The Company's reported earnings
results have been minimally affected by inflation. The different types of income and expense are affected in various ways. Interest
rates are affected by inflation, but the timing and magnitude of the changes may not coincide with changes in the consumer price
index. Management actively monitors interest rate sensitivity in order to minimize the effects of inflationary trends on interest
rates. Other areas of non-interest expenses may be more directly affected by inflation.
Legislative
Developments
Dodd-Frank
Wall Street Reform and Consumer Protection Act
On
July 21, 2010, President Obama signed into law the Dodd-Frank Wall Street Reform and Consumer Protection Act (the “Act”).
The Act will result in sweeping financial regulatory reform aimed at strengthening the nation’s financial services sector.
The
Act’s provisions that have received the most public attention generally have been those applying to larger institutions or
institutions that engage in practices in which we do not engage. These provisions include growth restrictions, credit exposure
limits, higher prudential standards, prohibitions on proprietary trading, and prohibitions on sponsoring and investing in hedge
funds and private equity funds.
However,
the Act contains numerous other provisions that likely will directly impact us and our banking subsidiaries. These include increased
fees payable by banks to regulatory agencies, new capital guidelines for banks and bank holding companies, permanently increasing
the FDIC insurance coverage from $100,000 to $250,000 per depositor, new liquidation procedures for banks, new regulations affecting
consumer financial products, new corporate governance disclosures and requirements, and the increased cost of supervision and compliance
more generally. Many aspects of the law are subject to rulemaking by various government agencies and will take effect over several
years. This time table, combined with the Act’s significant deference to future rulemaking by various regulatory agencies,
makes it difficult for us to anticipate the Act’s overall financial, competitive and regulatory impact on us, our customers,
and the financial industry more generally.

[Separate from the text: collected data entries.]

-- ==== Sys2Proof/Machine/Float.lean ====
section
/-! DEFINITION. Number formats (spec/07_numbers.md R165 to R173): exact values, rounding applied once, NaN rules, FTZ, the
conversions, and BX128 (R179). A floating-point number is its bits; arithmetic is on exact rationals. -/

namespace Sys2Proof.Machine

/-- A floating-point format (R165). -/
structure Fmt where
  eb : Nat
  mb : Nat
  bias : Nat
  e4m3 : Bool := false
  deriving DecidableEq, Repr

/-- FP32. -/
def fp32 : Fmt := ⟨8, 23, 127, false⟩
/-- FP16. -/
def fp16 : Fmt := ⟨5, 10, 15, false⟩
/-- BF16. -/
def bf16F : Fmt := ⟨8, 7, 127, false⟩
/-- FP8 E4M3: no infinity, one NaN pattern. -/
def e4m3F : Fmt := ⟨4, 3, 7, true⟩
/-- FP8 E5M2. -/
def e5m2F : Fmt := ⟨5, 2, 15, false⟩

/-- The format of a floating-point type. -/
def fmtOf : Ty → Fmt | .f16 => fp16 | .bf16 => bf16F | .e4m3 => e4m3F | .e5m2 => e5m2F | _ => fp32

/-- Width of a format in bits. -/
def Fmt.width (f : Fmt) : Nat := 1 + f.eb + f.mb
/-- The sign's weight. -/
def Fmt.signBit (f : Fmt) : Nat := 2 ^ (f.eb + f.mb)
/-- The exponent field of all ones. -/
def Fmt.expAll (f : Fmt) : Nat := 2 ^ f.eb - 1
/-- The exponent of the smallest normal (R165). -/
def Fmt.emin (f : Fmt) : Int := 1 - (f.bias : Int)
/-- Bits of the largest finite magnitude (R165). -/
def Fmt.maxFinite (f : Fmt) : Nat := if f.e4m3 then 0x7E else f.expAll * 2 ^ f.mb - 1
/-- Bits of positive infinity (R165); E4M3 has none and takes its largest finite (R168). -/
def Fmt.infBits (f : Fmt) : Nat := if f.e4m3 then 0x7E else f.expAll * 2 ^ f.mb
/-- The canonical quiet NaN (R165). -/
def Fmt.canonNan (f : Fmt) : Nat := if f.e4m3 then 0x7F else f.expAll * 2 ^ f.mb + 2 ^ (f.mb - 1)

/-- A decoded value: a NaN, an infinity, or a signed magnitude n / d (R165). -/
inductive FV where
  | nan
  | inf (neg : Bool)
  | rat (neg : Bool) (n d : Nat)
  deriving DecidableEq, Repr

/-- m × 2^e as a fraction. -/
def dyad (neg : Bool) (m : Nat) (e : Int) : FV :=
  if 0 ≤ e then .rat neg (m * 2 ^ e.toNat) 1 else .rat neg m (2 ^ (-e).toNat)

/-- The sign of a bit pattern. -/
def Fmt.neg (f : Fmt) (v : Nat) : Bool := v / f.signBit % 2 == 1
/-- The mantissa field. -/
def Fmt.mant (f : Fmt) (v : Nat) : Nat := v % 2 ^ f.mb
/-- The exponent field. -/
def Fmt.expo (f : Fmt) (v : Nat) : Nat := v / 2 ^ f.mb % 2 ^ f.eb
/-- R165: a NaN pattern. -/
def Fmt.isNan (f : Fmt) (v : Nat) : Bool :=
  if f.e4m3 then v % 128 == 127 else f.expo v == f.expAll && f.mant v != 0
/-- R165: a subnormal pattern. -/
def Fmt.isSub (f : Fmt) (v : Nat) : Bool := f.expo v == 0 && f.mant v != 0

/-- R171: FTZ on an input or a rounded result. -/
def Fmt.flush (f : Fmt) (ftz : Bool) (v : Nat) : Nat := if ftz && f.isSub v then v / f.signBit % 2 * f.signBit else v

/-- R165: the value of a pattern. -/
def Fmt.value (f : Fmt) (v : Nat) : FV :=
  if f.isNan v then .nan
  else if !f.e4m3 && f.expo v == f.expAll then .inf (f.neg v)
  else if f.expo v = 0 then dyad (f.neg v) (f.mant v) (f.emin - f.mb)
  else dyad (f.neg v) (2 ^ f.mb + f.mant v) ((f.expo v : Int) - f.bias - f.mb)

/-- R169: quieting. -/
def Fmt.quiet (f : Fmt) (v : Nat) : Nat := if f.e4m3 then v else v ||| 2 ^ (f.mb - 1)

/-- R167: rounds a fraction to an integer by mode; neg is the sign of the number. -/
def roundNat (rm : Rm) (neg : Bool) (n d : Nat) : Nat :=
  let q := n / d
  let r := n % d
  let up := match rm with
    | .rne => decide (d < 2 * r) || (2 * r == d && q % 2 == 1)
    | .rtz => false
    | .rup => !neg && r != 0
    | .rdn => neg && r != 0
  if up then q + 1 else q

/-- n / d × 2^k as a fraction. -/
def scaleFrac (n d : Nat) (k : Int) : Nat × Nat := if 0 ≤ k then (n * 2 ^ k.toNat, d) else (n, d * 2 ^ (-k).toNat)

/-- The floor of log2 of a positive fraction. -/
def log2Frac (n d : Nat) : Int :=
  let l : Int := (Nat.log2 n : Int) - Nat.log2 d
  let (a, b) := scaleFrac n d (-l)
  if a < b then l - 1 else l

/-- R168: overflow by mode. -/
def Fmt.overflow (f : Fmt) (rm : Rm) (neg : Bool) : Nat :=
  (if neg then f.signBit else 0) + match rm with
    | .rne => f.infBits
    | .rtz => f.maxFinite
    | .rup => if neg then f.maxFinite else f.infBits
    | .rdn => if neg then f.infBits else f.maxFinite

/-- R167, R168, R171: a value rounded once to a format. -/
def Fmt.round (f : Fmt) (rm : Rm) (ftz : Bool) (v : FV) : Nat :=
  match v with
  | .nan => f.canonNan
  | .inf neg => (if neg then f.signBit else 0) + f.infBits
  | .rat neg n d =>
    let sign := if neg then f.signBit else 0
    if n = 0 then sign
    else
      let q := max (log2Frac n d) f.emin - f.mb
      let (a, b) := scaleFrac n d (-q)
      let k := roundNat rm neg a b
      -- k × 2^q with k at most 2^(mb+1)
      let field := if k < 2 ^ f.mb then k
        else if k < 2 ^ (f.mb + 1) then ((q + f.mb + f.bias).toNat) * 2 ^ f.mb + (k - 2 ^ f.mb)
        else ((q + f.mb + f.bias).toNat + 1) * 2 ^ f.mb
      if f.maxFinite < field then f.overflow rm neg else f.flush ftz (sign + field)

/-- R169, R171, R172, R284: an operation on patterns of one format: the first NaN operand quieted, else the exact result
rounded once, an invalid operation giving the canonical NaN. -/
def Fmt.op (f : Fmt) (rm : Rm) (ftz : Bool) (xs : List Nat) (g : List FV → FV) : Nat :=
  let xs := xs.map (f.flush ftz)
  match xs.find? f.isNan with
  | some v => f.quiet v
  | none => f.round rm ftz (g (xs.map f.value))

/-- The negated value. -/
def FV.negate : FV → FV
  | .nan => .nan
  | .inf s => .inf (!s)
  | .rat s n d => .rat (!s) n d

/-- R170, R172: the exact sum, the sign of an exact zero by mode. -/
def FV.add (rm : Rm) : FV → FV → FV
  | .rat s n d, .rat t m e =>
    let x : Int := (if s then -((n * e : Nat) : Int) else ((n * e : Nat) : Int)) + (if t then -((m * d : Nat) : Int) else ((m * d : Nat) : Int))
    if x = 0 then (if n = 0 ∧ m = 0 ∧ s = t then .rat s 0 1 else .rat (rm == .rdn) 0 1)
    else .rat (decide (x < 0)) x.natAbs (d * e)
  | .inf s, .inf t => if s = t then .inf s else .nan
  | .inf s, .rat _ _ _ => .inf s
  | .rat _ _ _, .inf t => .inf t
  | _, _ => .nan

/-- R172: the exact product. -/
def FV.mul : FV → FV → FV
  | .rat s n d, .rat t m e => .rat (s != t) (n * m) (d * e)
  | .inf s, .inf t => .inf (s != t)
  | .inf s, .rat t m _ => if m = 0 then .nan else .inf (s != t)
  | .rat s n _, .inf t => if n = 0 then .nan else .inf (s != t)
  | _, _ => .nan

/-- R172: the exact quotient. -/
def FV.div : FV → FV → FV
  | .rat s n d, .rat t m e => if m = 0 then (if n = 0 then .nan else .inf (s != t)) else .rat (s != t) (n * e) (d * m)
  | .inf _, .inf _ => .nan
  | .inf s, .rat t _ _ => .inf (s != t)
  | .rat s _ _, .inf t => .rat (s != t) 0 1
  | _, _ => .nan

/-- The integer square root, bit by bit from 2^(k−1) down. -/
def isqrtFrom (n : Nat) : Nat → Nat → Nat
  | 0, r => r
  | k + 1, r => if (r + 2 ^ k) * (r + 2 ^ k) ≤ n then isqrtFrom n k (r + 2 ^ k) else isqrtFrom n k r

/-- The square root; an inexact one is replaced by a fraction between the same two numbers of 64 bits and more. -/
def FV.sqrt : FV → FV
  | .rat s n d =>
    if n = 0 then .rat s 0 1
    else if s then .nan
    else
      let k := 80 + Nat.log2 d
      let x := n * 4 ^ k / d
      let r := isqrtFrom x (Nat.log2 x / 2 + 1) 0
      if r * r * d = n * 4 ^ k then .rat false r (2 ^ k) else .rat false (2 * r + 1) (2 ^ (k + 1))
  | .inf false => .inf false
  | _ => .nan

/-- a + b (R170, R284). -/
def Fmt.add (f : Fmt) (rm : Rm) (ftz : Bool) (a b : Nat) : Nat :=
  f.op rm ftz [a, b] fun l => (l.getD 0 .nan).add rm (l.getD 1 .nan)
/-- a − b is a + (−b) (R170). -/
def Fmt.sub (f : Fmt) (rm : Rm) (ftz : Bool) (a b : Nat) : Nat :=
  f.op rm ftz [a, b] fun l => (l.getD 0 .nan).add rm (l.getD 1 .nan).negate
/-- a × b. -/
def Fmt.mul (f : Fmt) (rm : Rm) (ftz : Bool) (a b : Nat) : Nat :=
  f.op rm ftz [a, b] fun l => (l.getD 0 .nan).mul (l.getD 1 .nan)
/-- a / b. -/
def Fmt.div (f : Fmt) (rm : Rm) (ftz : Bool) (a b : Nat) : Nat :=
  f.op rm ftz [a, b] fun l => (l.getD 0 .nan).div (l.getD 1 .nan)
/-- √a. -/
def Fmt.sqrt (f : Fmt) (rm : Rm) (ftz : Bool) (a : Nat) : Nat :=
  f.op rm ftz [a] fun l => (l.getD 0 .nan).sqrt
/-- a × b + c or a × b − c, rounded once. -/
def Fmt.fma (f : Fmt) (rm : Rm) (ftz minus : Bool) (a b c : Nat) : Nat :=
  f.op rm ftz [a, b, c] fun l =>
    ((l.getD 0 .nan).mul (l.getD 1 .nan)).add rm (if minus then (l.getD 2 .nan).negate else l.getD 2 .nan)

/-- A value below another; −0 below +0 when zeros is true (R170), equal otherwise (R291). -/
def FV.lt (zeros : Bool) : FV → FV → Bool
  | .inf s, .inf t => s && !t
  | .inf s, .rat _ _ _ => s
  | .rat _ _ _, .inf t => !t
  | .rat s n d, .rat t m e =>
    if n = 0 ∧ m = 0 then zeros && s && !t
    else
      let x : Int := if s then -((n * e : Nat) : Int) else ((n * e : Nat) : Int)
      let y : Int := if t then -((m * d : Nat) : Int) else ((m * d : Nat) : Int)
      decide (x < y)
  | _, _ => false

/-- R170: the minimum or maximum of two patterns; a NaN wins by R169. -/
def Fmt.minmax (f : Fmt) (ftz max : Bool) (a b : Nat) : Nat :=
  let a := f.flush ftz a
  let b := f.flush ftz b
  if f.isNan a then f.quiet a else if f.isNan b then f.quiet b
  else if max then (if (f.value a).lt true (f.value b) then b else a)
  else (if (f.value b).lt true (f.value a) then b else a)

/-- R169: a NaN converted to another format. -/
def Fmt.convNan (src dst : Fmt) (v : Nat) : Nat :=
  let sign := if src.neg v then dst.signBit else 0
  if dst.e4m3 then sign + 0x7F
  else
    let m := src.mant v
    let p := if src.mb ≤ dst.mb then m * 2 ^ (dst.mb - src.mb) else m / 2 ^ (src.mb - dst.mb)
    dst.quiet (sign + dst.expAll * 2 ^ dst.mb + p)

/-- R173: float to float. -/
def Fmt.conv (src dst : Fmt) (rm : Rm) (ftz : Bool) (v : Nat) : Nat :=
  let v := src.flush ftz v
  if src.isNan v then src.convNan dst v else dst.round rm ftz (src.value v)

/-- R166: the range of an integer type. -/
def intRange (t : Ty) : Int × Int :=
  let w := t.bytes * 8
  if t.isW then (0, 2 ^ w - 1) else (-(2 ^ (w - 1)), 2 ^ (w - 1) - 1)

/-- R166: saturation. -/
def saturate (t : Ty) (v : Int) : Int := max (intRange t).1 (min (intRange t).2 v)

/-- The integer a pattern of an integer type stands for. -/
def intOf (t : Ty) (v : Nat) : Int :=
  let w := t.bytes * 8
  let v := v % 2 ^ w
  if t.isI && decide (2 ^ (w - 1) ≤ v) then (v : Int) - 2 ^ w else v

/-- The pattern of an integer in w bits. -/
def patOf (w : Nat) (v : Int) : Nat := (v % 2 ^ w).toNat

/-- A value rounded to an integer by mode (R173). -/
def FV.toInt (rm : Rm) : FV → Int
  | .rat s n d => if s then -(roundNat rm true n d : Int) else roundNat rm false n d
  | _ => 0

/-- R173: float to integer. -/
def Fmt.toIntTy (f : Fmt) (rm : Rm) (ftz : Bool) (t : Ty) (v : Nat) : Nat :=
  match f.value (f.flush ftz v) with
  | .nan => 0
  | .inf s => patOf (t.bytes * 8) (if s then (intRange t).1 else (intRange t).2)
  | x => patOf (t.bytes * 8) (saturate t (x.toInt rm))

/-- An integer as an exact value. -/
def FV.ofInt (v : Int) : FV := .rat (decide (v < 0)) v.natAbs 1

/-- R173: integer to float. -/
def Fmt.ofInt (f : Fmt) (rm : Rm) (ftz : Bool) (v : Int) : Nat := f.round rm ftz (FV.ofInt v)

/-- A value times 2^k, exactly. -/
def FV.scale (k : Int) : FV → FV
  | .rat s n d => .rat s (scaleFrac n d k).1 (scaleFrac n d k).2
  | x => x

/-- R174: 64 × the unscaled value of a DS8 byte, −128 to 128. -/
def ds8Int (v : Nat) : Int :=
  let t (s c : Nat) : Int := if c = 0 then 0 else if s = 1 then -(2 ^ (7 - c) : Nat) else (2 ^ (7 - c) : Nat)
  t (v / 128 % 2) (v / 16 % 8) + t (v / 8 % 2) (v % 8)

/-- R179: an FP32 value converted to BX128 with a block exponent; infinities and NaN convert to 0 (R288). -/
def toBx (ftz : Bool) (e : Int) (v : Nat) : Nat := match fp32.value (fp32.flush ftz v) with
  | .rat s n d =>
    let (a, b) := scaleFrac n d (100 - e)
    patOf 128 (if s then -(roundNat .rne s a b : Int) else roundNat .rne s a b)
  | _ => 0

/-- R179: a BX128 value converted to FP32. -/
def ofBx (rm : Rm) (ftz : Bool) (e : Int) (v : Nat) : Nat :=
  let q : Int := if 2 ^ 127 ≤ v then (v : Int) - 2 ^ 128 else v
  fp32.round rm ftz ((FV.ofInt q).scale (e - 100))

end Sys2Proof.Machine
end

Item 3. Quantitative and Qualitative Disclosures
About Market Risk
Not required for smaller reporting companies.
Item 4. Controls and Procedures
The Company’s management, with the
participation of the Company’s Chief Executive Officer and Chief Financial Officer, has evaluated the effectiveness of the
Company’s disclosure controls and procedures as of March 31, 2012. Based on this evaluation, the Company’s Chief Executive
Officer and Chief Financial Officer concluded that the Company’s disclosure controls and procedures are effective as of March
31, 2012. The Company has established procedures undertaken during the normal course of business in an effort to reasonably ensure
that fraudulent activity of either an amount material to these results or in any amount is not occurring.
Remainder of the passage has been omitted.